Jane Digby is seventeen years old. She begins her story by sharing a passage from the diary she received as a birthday gift. The reader learns immediately that Jane is young and willful. She lives in England and discovers her life, although highly privileged, comes with excessively high standards of conduct and responsibility. Jane works to live under the pressures of 19th-century English high society but finds it quite impossible. When Jane attends a social event at an exclusive club for wealthy patrons, she meets Edward, who is seventeen years her senior and a member of Parliament. They marry and eventually have a son, Charlie, whom Jane adores but who is frail and sickly. When Jane discovers that Edward has been unfaithful, she and Edward attempt to revive their marriage. But Jane meets another man, Prince Felix, with whom she falls in love and eventually becomes pregnant. Although Jane has the resources of her wealthy family to protect her from the scandals that are brewing because of the affair, gossip from London’s high society rages until Jane is compelled to flee the city while Felix tries to convince his family to accept her.

As a self-described Anglophile, I am pleased to have discovered a historical figure who was previously unknown to me. With every turn of the page, the diary exposes the most intimate and scandalous details of Jane’s life, yet Jane’s words remain deliciously subtle and understated, in the way Englishmen are so capable. As Jane ages, her entries reflect the personality changes she undergoes as a result of her choices and circumstances. Regardless, Hurst seamlessly carries the reader through the diary from entry to entry until the short novel is over. Because I personally enjoy longer books, I will move on to the next volume in the series to learn more about this intriguing character from history.

The nineteenth-century English aristocracy, understandably, draws wide interest because it remained untouchable and unreachable for those who weren’t lucky enough to have been born into it. Nevertheless, the main character, by her shocking behavior, possesses very American sensibilities as she pursues her chosen lifestyle and by rejecting her stuffy British upbringing, regardless of the response from British high society. Jane was also born into a man’s world. She was expected to marry well, produce heirs, and simply accept whatever her husband decides. Being headstrong and highly educated, Jane tenaciously follows her interests in art, literature, horseback riding (straddle), and gardening while also having children as was expected despite not possessing “motherly instincts”.

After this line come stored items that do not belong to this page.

-- ==== Sys2Proof/Machine/Vector.lean ====
section
/-! DEFINITION. The vector and chain instructions: dispatch with its checks (R165 to R168, R193, R205, R206, R264, R267), the
start of a waiting one, its data fault, and `cmem` (R270 to R272). -/

namespace Sys2Proof.Machine

open Sys2Proof

/-! ### Dispatch (R168, R193) -/

/-- The function units (R193). -/
inductive VUnit where
  | fma | int | perm | lsu
  deriving DecidableEq, Repr

/-- An instruction that writes a mask register. -/
def writesMask : Instr → Bool
  | .vfcmpeq _ _ | .vfcmplt _ _ | .vfcmple _ _ | .vfcmpun _ _ | .vcmpeq _ _ | .vcmpne _ _ | .vcmplt _ _ | .vcmpltu _ _
  | .vcmple _ _ | .vcmpleu _ _ | .mand _ _ | .mor _ _ | .mxor _ _ | .mandn _ _ | .vchain _ _ _ | .rownorm _ _ _ => true
  | _ => false

/-- The station an instruction goes to (R195, R264, R269). -/
def unitOf (x : VEntry) : VUnit :=
  match x.instr with
  | .vld _ _ | .vst _ _ | .cld _ _ | .cst _ _ => .lsu
  | .vslideup _ _ | .vslidedown _ _ | .vrgather _ _ => .perm
  | i => if fmaUnit x then .fma else if scalarResult i then .perm else .int

/-- What an instruction takes at dispatch (R168). -/
def ventry (s : State) (t : TileId) (i : Instr) (scal : Word) : VEntry :=
  let v := (s.tile t.val).vec
  { instr := i, pc := pcOf s (.tile t), cfg := v.cfg, rm := v.csr.rm, vstart := v.vstart, scal := scal, lc := (s.core (.tile t)).lc }

/-- An instruction enters its station, and TILE_VSTART becomes 0 (R168). -/
def vpush (s : State) (t : TileId) (x : VEntry) : State :=
  s.updVec t.val fun v => { v with vq := v.vq ++ [x], vstart := 0 }

/-- The station of an instruction is full (R193), or a scalar register that an older vector instruction writes is awaited. -/
def stationWait (t : TileId) (i : Instr) (s : State) : Bool :=
  let q := (s.tile t.val).vec.vq
  let u := unitOf (ventry s t i 0)
  decide (4 ≤ (q.filter fun x => unitOf x = u).length) || (q ++ (s.tile t.val).vec.run).any fun x => scalarResult x.instr

/-- A vector instruction that computes on registers is checked and dispatched. -/
def vcompute (t : TileId) (i : Instr) (s : State) : Result :=
  .next (vissue t [scalReg i] (stationWait t i) (fun s =>
    let v := (s.tile t.val).vec
    match vinfo v.cfg i with
    | none => illegal
    | some info => match info.check v.cfg v.vstart with
      | some e => .error e
      | none => done (vpush s t (ventry s t i (s.reg (.tile t) (scalReg i))))) s)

When finished with the book, I was confident the author was British. However, I was surprised to learn she is American. I imagine this is likely the reason Hurst chose Jane Digby as the subject of her debut novel. Jane’s feminist persona fits well in American culture. I was also drawn to the character who usually obeyed her stern mother or dominant husband, but also unapologetically followed her instincts whether good, bad, or ill-advised.